Each color on the unit circle is mapped to the same color on the ellipse.
If we look at the purple color which \(\vec{v}_2\) points to on the unit circle, representing an increase in the amount of Gregarious Green and an equal decrease in Reliable Red apples, we see that the purple color on the ellipse shows that the quality of recipe 1 (\(q_1\)) decreases while the quality of recipe 2 (\(q_2\)) increases.
John is very interested in decreasing the amount of Reliable Red apples in his recipes by 2 and increasing the amount of Gregarious Green apples by 4. We can think of this change as the vector \(\vec{a}^\ast = [4.0, -2.0]\), which we can normalize and place on the unit circle:
John’s proposed change is now illustrated as a maroon arrow. We can see that the effect John proposed increases the quality of recipe 2 but has no effect on recipe 1.
Another idea John had was to decrease the amount the number of Reliable Red apples while keeping the number of Gregarious Green apples the same:
We see that only decreasing the amount of Reliable Red apples decreases the quality of both recipes!
John is now pretty sure he’ll be able to use this SVD framework to analyze if he can change his recipes slightly while keeping the quality of his pie recipes consistent.
The notebook for all of the code can be found HERE.
Final Words
The Singular Value decomposition is a very powerful tool, and this is only one way I’ve thought of to interpret and visualize the results.

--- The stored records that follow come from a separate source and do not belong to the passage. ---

/-! ### setHeader -/

@[simp] theorem State.pending_setHeader (h : Header) : (s.setHeader h).pending = s.pending := rfl
@[simp] theorem State.held_setHeader (h : Header) : (s.setHeader h).held = s.held := rfl
@[simp] theorem State.restarting_setHeader (h : Header) : (s.setHeader h).restarting = s.restarting := rfl
@[simp] theorem State.baud_setHeader (h : Header) : (s.setHeader h).baud = s.baud := rfl
@[simp] theorem State.rx_setHeader (h : Header) : (s.setHeader h).rx = s.rx := rfl
@[simp] theorem State.reply_setHeader (h : Header) : (s.setHeader h).reply = s.reply := rfl
@[simp] theorem State.notices_setHeader (h : Header) : (s.setHeader h).notices = s.notices := rfl
@[simp] theorem State.attn_setHeader (h : Header) : (s.setHeader h).attn = s.attn := rfl
@[simp] theorem State.frameCount_setHeader (h : Header) : (s.setHeader h).frameCount = s.frameCount := rfl
@[simp] theorem State.uptime_setHeader (h : Header) : (s.setHeader h).uptime = s.uptime := rfl
@[simp] theorem State.outbound_setHeader (h : Header) : (s.setHeader h).outbound = s.outbound := rfl
@[simp] theorem State.hubs_setHeader (h : Header) : (s.setHeader h).hubs = s.hubs := rfl
@[simp] theorem State.service_setHeader (h : Header) : (s.setHeader h).service = s.service := rfl
@[simp] theorem State.points_setHeader (h : Header) : (s.setHeader h).points = s.points := rfl
@[simp] theorem State.slots_setHeader (h : Header) : (s.setHeader h).slots = s.slots := rfl
@[simp] theorem State.lanes_setHeader (h : Header) : (s.setHeader h).lanes = s.lanes := rfl
@[simp] theorem State.air_setHeader (h : Header) : (s.setHeader h).air = s.air := rfl
@[simp] theorem State.blowers_setHeader (h : Header) : (s.setHeader h).blowers = s.blowers := rfl
@[simp] theorem State.duty_setHeader (h : Header) : (s.setHeader h).duty = s.duty := rfl
@[simp] theorem State.online_setHeader (h : Header) : (s.setHeader h).online = s.online := rfl
@[simp] theorem State.budget_setHeader (h : Header) : (s.setHeader h).budget = s.budget := rfl
@[simp] theorem State.trains_setHeader (h : Header) : (s.setHeader h).trains = s.trains := rfl
@[simp] theorem State.plant_setHeader (h : Header) : (s.setHeader h).plant = s.plant := rfl
@[simp] theorem State.alarm_setHeader (h : Header) : (s.setHeader h).alarm = s.alarm := rfl
@[simp] theorem State.channels_setHeader (h : Header) : (s.setHeader h).channels = s.channels := rfl
@[simp] theorem State.lane_setHeader (h : Header) (l' : LaneId) : (s.setHeader h).lane l' = s.lane l' := rfl
@[simp] theorem State.blower_setHeader (h : Header) (b' : BlowerId) : (s.setHeader h).blower b' = s.blower b' := rfl
@[simp] theorem State.train_setHeader (h : Header) (t' : TrainId) : (s.setHeader h).train t' = s.train t' := rfl
@[simp] theorem State.hub_setHeader (h : Header) (h' : HubId) : (s.setHeader h).hub h' = s.hub h' := rfl
@[simp] theorem State.point_setHeader (h : Header) (p' : PointId) : (s.setHeader h).point p' = s.point p' := rfl
@[simp] theorem State.slot_setHeader (h : Header) (q' : SlotId) : (s.setHeader h).slot q' = s.slot q' := rfl
@[simp] theorem State.channel_setHeader (h : Header) (k' : ChannelId) : (s.setHeader h).channel k' = s.channel k' := rfl
@[simp] theorem State.entry_setHeader (h : Header) (e' : AlarmId) : (s.setHeader h).entry e' = s.entry e' := rfl
@[simp] theorem State.grant_setHeader (h : Header) (l' : LaneId) : (s.setHeader h).grant l' = s.grant l' := rfl

/-! ### setPlant -/

@[simp] theorem State.pending_setPlant (p : Plant) : (s.setPlant p).pending = s.pending := rfl
@[simp] theorem State.held_setPlant (p : Plant) : (s.setPlant p).held = s.held := rfl
@[simp] theorem State.restarting_setPlant (p : Plant) : (s.setPlant p).restarting = s.restarting := rfl
@[simp] theorem State.baud_setPlant (p : Plant) : (s.setPlant p).baud = s.baud := rfl
@[simp] theorem State.rx_setPlant (p : Plant) : (s.setPlant p).rx = s.rx := rfl
@[simp] theorem State.reply_setPlant (p : Plant) : (s.setPlant p).reply = s.reply := rfl
@[simp] theorem State.notices_setPlant (p : Plant) : (s.setPlant p).notices = s.notices := rfl
@[simp] theorem State.attn_setPlant (p : Plant) : (s.setPlant p).attn = s.attn := rfl
@[simp] theorem State.frameCount_setPlant (p : Plant) : (s.setPlant p).frameCount = s.frameCount := rfl
@[simp] theorem State.uptime_setPlant (p : Plant) : (s.setPlant p).uptime = s.uptime := rfl
@[simp] theorem State.outbound_setPlant (p : Plant) : (s.setPlant p).outbound = s.outbound := rfl
@[simp] theorem State.hubs_setPlant (p : Plant) : (s.setPlant p).hubs = s.hubs := rfl
@[simp] theorem State.service_setPlant (p : Plant) : (s.setPlant p).service = s.service := rfl
@[simp] theorem State.points_setPlant (p : Plant) : (s.setPlant p).points = s.points := rfl
@[simp] theorem State.slots_setPlant (p : Plant) : (s.setPlant p).slots = s.slots := rfl
@[simp] theorem State.lanes_setPlant (p : Plant) : (s.setPlant p).lanes = s.lanes := rfl
@[simp] theorem State.air_setPlant (p : Plant) : (s.setPlant p).air = s.air := rfl
@[simp] theorem State.blowers_setPlant (p : Plant) : (s.setPlant p).blowers = s.blowers := rfl
@[simp] theorem State.duty_setPlant (p : Plant) : (s.setPlant p).duty = s.duty := rfl
@[simp] theorem State.online_setPlant (p : Plant) : (s.setPlant p).online = s.online := rfl
@[simp] theorem State.header_setPlant (p : Plant) : (s.setPlant p).header = s.header := rfl
@[simp] theorem State.budget_setPlant (p : Plant) : (s.setPlant p).budget = s.budget := rfl
@[simp] theorem State.trains_setPlant (p : Plant) : (s.setPlant p).trains = s.trains := rfl
@[simp] theorem State.alarm_setPlant (p : Plant) : (s.setPlant p).alarm = s.alarm := rfl
@[simp] theorem State.channels_setPlant (p : Plant) : (s.setPlant p).channels = s.channels := rfl
@[simp] theorem State.lane_setPlant (p : Plant) (l' : LaneId) : (s.setPlant p).lane l' = s.lane l' := rfl
@[simp] theorem State.blower_setPlant (p : Plant) (b' : BlowerId) : (s.setPlant p).blower b' = s.blower b' := rfl
@[simp] theorem State.train_setPlant (p : Plant) (t' : TrainId) : (s.setPlant p).train t' = s.train t' := rfl
@[simp] theorem State.hub_setPlant (p : Plant) (h' : HubId) : (s.setPlant p).hub h' = s.hub h' := rfl
@[simp] theorem State.point_setPlant (p : Plant) (p' : PointId) : (s.setPlant p).point p' = s.point p' := rfl
@[simp] theorem State.slot_setPlant (p : Plant) (q' : SlotId) : (s.setPlant p).slot q' = s.slot q' := rfl
@[simp] theorem State.channel_setPlant (p : Plant) (k' : ChannelId) : (s.setPlant p).channel k' = s.channel k' := rfl
@[simp] theorem State.entry_setPlant (p : Plant) (e' : AlarmId) : (s.setPlant p).entry e' = s.entry e' := rfl
@[simp] theorem State.grant_setPlant (p : Plant) (l' : LaneId) : (s.setPlant p).grant l' = s.grant l' := rfl

/-! ### setGrant -/

@[simp] theorem State.pending_setGrant (l : LaneId) (g : Nat) : (s.setGrant l g).pending = s.pending := rfl
@[simp] theorem State.held_setGrant (l : LaneId) (g : Nat) : (s.setGrant l g).held = s.held := rfl
@[simp] theorem State.restarting_setGrant (l : LaneId) (g : Nat) : (s.setGrant l g).restarting = s.restarting := rfl
@[simp] theorem State.baud_setGrant (l : LaneId) (g : Nat) : (s.setGrant l g).baud = s.baud := rfl
@[simp] theorem State.rx_setGrant (l : LaneId) (g : Nat) : (s.setGrant l g).rx = s.rx := rfl
@[simp] theorem State.reply_setGrant (l : LaneId) (g : Nat) : (s.setGrant l g).reply = s.reply := rfl
@[simp] theorem State.notices_setGrant (l : LaneId) (g : Nat) : (s.setGrant l g).notices = s.notices := rfl
@[simp] theorem State.attn_setGrant (l : LaneId) (g : Nat) : (s.setGrant l g).attn = s.attn := rfl
@[simp] theorem State.frameCount_setGrant (l : LaneId) (g : Nat) : (s.setGrant l g).frameCount = s.frameCount := rfl
@[simp] theorem State.uptime_setGrant (l : LaneId) (g : Nat) : (s.setGrant l g).uptime = s.uptime := rfl
@[simp] theorem State.outbound_setGrant (l : LaneId) (g : Nat) : (s.setGrant l g).outbound = s.outbound := rfl
@[simp] theorem State.hubs_setGrant (l : LaneId) (g : Nat) : (s.setGrant l g).hubs = s.hubs := rfl
@[simp] theorem State.service_setGrant (l : LaneId) (g : Nat) : (s.setGrant l g).service = s.service := rfl
@[simp] theorem State.points_setGrant (l : LaneId) (g : Nat) : (s.setGrant l g).points = s.points := rfl
@[simp] theorem State.slots_setGrant (l : LaneId) (g : Nat) : (s.setGrant l g).slots = s.slots := rfl
@[simp] theorem State.lanes_setGrant (l : LaneId) (g : Nat) : (s.setGrant l g).lanes = s.lanes := rfl
@[simp] theorem State.blowers_setGrant (l : LaneId) (g : Nat) : (s.setGrant l g).blowers = s.blowers := rfl
@[simp] theorem State.duty_setGrant (l : LaneId) (g : Nat) : (s.setGrant l g).duty = s.duty := rfl
@[simp] theorem State.online_setGrant (l : LaneId) (g : Nat) : (s.setGrant l g).online = s.online := rfl
@[simp] theorem State.header_setGrant (l : LaneId) (g : Nat) : (s.setGrant l g).header = s.header := rfl
@[simp] theorem State.budget_setGrant (l : LaneId) (g : Nat) : (s.setGrant l g).budget = s.budget := rfl
@[simp] theorem State.trains_setGrant (l : LaneId) (g : Nat) : (s.setGrant l g).trains = s.trains := rfl
@[simp] theorem State.plant_setGrant (l : LaneId) (g : Nat) : (s.setGrant l g).plant = s.plant := rfl
@[simp] theorem State.alarm_setGrant (l : LaneId) (g : Nat) : (s.setGrant l g).alarm = s.alarm := rfl
@[simp] theorem State.channels_setGrant (l : LaneId) (g : Nat) : (s.setGrant l g).channels = s.channels := rfl
@[simp] theorem State.lane_setGrant (l : LaneId) (g : Nat) (l' : LaneId) : (s.setGrant l g).lane l' = s.lane l' := rfl
@[simp] theorem State.blower_setGrant (l : LaneId) (g : Nat) (b' : BlowerId) : (s.setGrant l g).blower b' = s.blower b' := rfl
@[simp] theorem State.train_setGrant (l : LaneId) (g : Nat) (t' : TrainId) : (s.setGrant l g).train t' = s.train t' := rfl
@[simp] theorem State.hub_setGrant (l : LaneId) (g : Nat) (h' : HubId) : (s.setGrant l g).hub h' = s.hub h' := rfl
@[simp] theorem State.point_setGrant (l : LaneId) (g : Nat) (p' : PointId) : (s.setGrant l g).point p' = s.point p' := rfl
@[simp] theorem State.slot_setGrant (l : LaneId) (g : Nat) (q' : SlotId) : (s.setGrant l g).slot q' = s.slot q' := rfl
@[simp] theorem State.channel_setGrant (l : LaneId) (g : Nat) (k' : ChannelId) : (s.setGrant l g).channel k' = s.channel k' := rfl
@[simp] theorem State.entry_setGrant (l : LaneId) (g : Nat) (e' : AlarmId) : (s.setGrant l g).entry e' = s.entry e' := rfl

/-! ### notify -/

@[simp] theorem State.pending_notify (src : Source) (c : Cause) : (s.notify src c).pending = s.pending := rfl
@[simp] theorem State.held_notify (src : Source) (c : Cause) : (s.notify src c).held = s.held := rfl
@[simp] theorem State.restarting_notify (src : Source) (c : Cause) : (s.notify src c).restarting = s.restarting := rfl
@[simp] theorem State.baud_notify (src : Source) (c : Cause) : (s.notify src c).baud = s.baud := rfl
@[simp] theorem State.rx_notify (src : Source) (c : Cause) : (s.notify src c).rx = s.rx := rfl
@[simp] theorem State.reply_notify (src : Source) (c : Cause) : (s.notify src c).reply = s.reply := rfl
@[simp] theorem State.attn_notify (src : Source) (c : Cause) : (s.notify src c).attn = s.attn := rfl
@[simp] theorem State.frameCount_notify (src : Source) (c : Cause) : (s.notify src c).frameCount = s.frameCount := rfl
@[simp] theorem State.uptime_notify (src : Source) (c : Cause) : (s.notify src c).uptime = s.uptime := rfl
@[simp] theorem State.outbound_notify (src : Source) (c : Cause) : (s.notify src c).outbound = s.outbound := rfl
@[simp] theorem State.hubs_notify (src : Source) (c : Cause) : (s.notify src c).hubs = s.hubs := rfl
@[simp] theorem State.service_notify (src : Source) (c : Cause) : (s.notify src c).service = s.service := rfl
@[simp] theorem State.points_notify (src : Source) (c : Cause) : (s.notify src c).points = s.points := rfl
@[simp] theorem State.slots_notify (src : Source) (c : Cause) : (s.notify src c).slots = s.slots := rfl
@[simp] theorem State.lanes_notify (src : Source) (c : Cause) : (s.notify src c).lanes = s.lanes := rfl
@[simp] theorem State.air_notify (src : Source) (c : Cause) : (s.notify src c).air = s.air := rfl
@[simp] theorem State.blowers_notify (src : Source) (c : Cause) : (s.notify src c).blowers = s.blowers := rfl
@[simp] theorem State.duty_notify (src : Source) (c : Cause) : (s.notify src c).duty = s.duty := rfl
@[simp] theorem State.online_notify (src : Source) (c : Cause) : (s.notify src c).online = s.online := rfl
@[simp] theorem State.header_notify (src : Source) (c : Cause) : (s.notify src c).header = s.header := rfl
@[simp] theorem State.budget_notify (src : Source) (c : Cause) : (s.notify src c).budget = s.budget := rfl
@[simp] theorem State.trains_notify (src : Source) (c : Cause) : (s.notify src c).trains = s.trains := rfl
@[simp] theorem State.plant_notify (src : Source) (c : Cause) : (s.notify src c).plant = s.plant := rfl
@[simp] theorem State.alarm_notify (src : Source) (c : Cause) : (s.notify src c).alarm = s.alarm := rfl
@[simp] theorem State.channels_notify (src : Source) (c : Cause) : (s.notify src c).channels = s.channels := rfl
@[simp] theorem State.lane_notify (src : Source) (c : Cause) (l' : LaneId) : (s.notify src c).lane l' = s.lane l' := rfl
@[simp] theorem State.blower_notify (src : Source) (c : Cause) (b' : BlowerId) : (s.notify src c).blower b' = s.blower b' := rfl
@[simp] theorem State.train_notify (src : Source) (c : Cause) (t' : TrainId) : (s.notify src c).train t' = s.train t' := rfl
@[simp] theorem State.hub_notify (src : Source) (c : Cause) (h' : HubId) : (s.notify src c).hub h' = s.hub h' := rfl
@[simp] theorem State.point_notify (src : Source) (c : Cause) (p' : PointId) : (s.notify src c).point p' = s.point p' := rfl
@[simp] theorem State.slot_notify (src : Source) (c : Cause) (q' : SlotId) : (s.notify src c).slot q' = s.slot q' := rfl
@[simp] theorem State.channel_notify (src : Source) (c : Cause) (k' : ChannelId) : (s.notify src c).channel k' = s.channel k' := rfl
@[simp] theorem State.entry_notify (src : Source) (c : Cause) (e' : AlarmId) : (s.notify src c).entry e' = s.entry e' := rfl
@[simp] theorem State.grant_notify (src : Source) (c : Cause) (l' : LaneId) : (s.notify src c).grant l' = s.grant l' := rfl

This post is heavily inspired by an article I wrote when in dr. Cory Simon’s lab at Oregon State University2, in which this same interpretation was used to analyze the effectiveness of sensor arrays with metal-organic frameworks (MOFs).
The visualizations went one step further than what I’ve shown here, so if you’re interested in more ideas on how the SVD is applied, please take a look at that paper.
Another aspect I looked at in the paper was the concept of the condition number of the matrix, which is outside of the scope of this blogpost.
We published the code used for the paper on Github, and the link can be found in the article.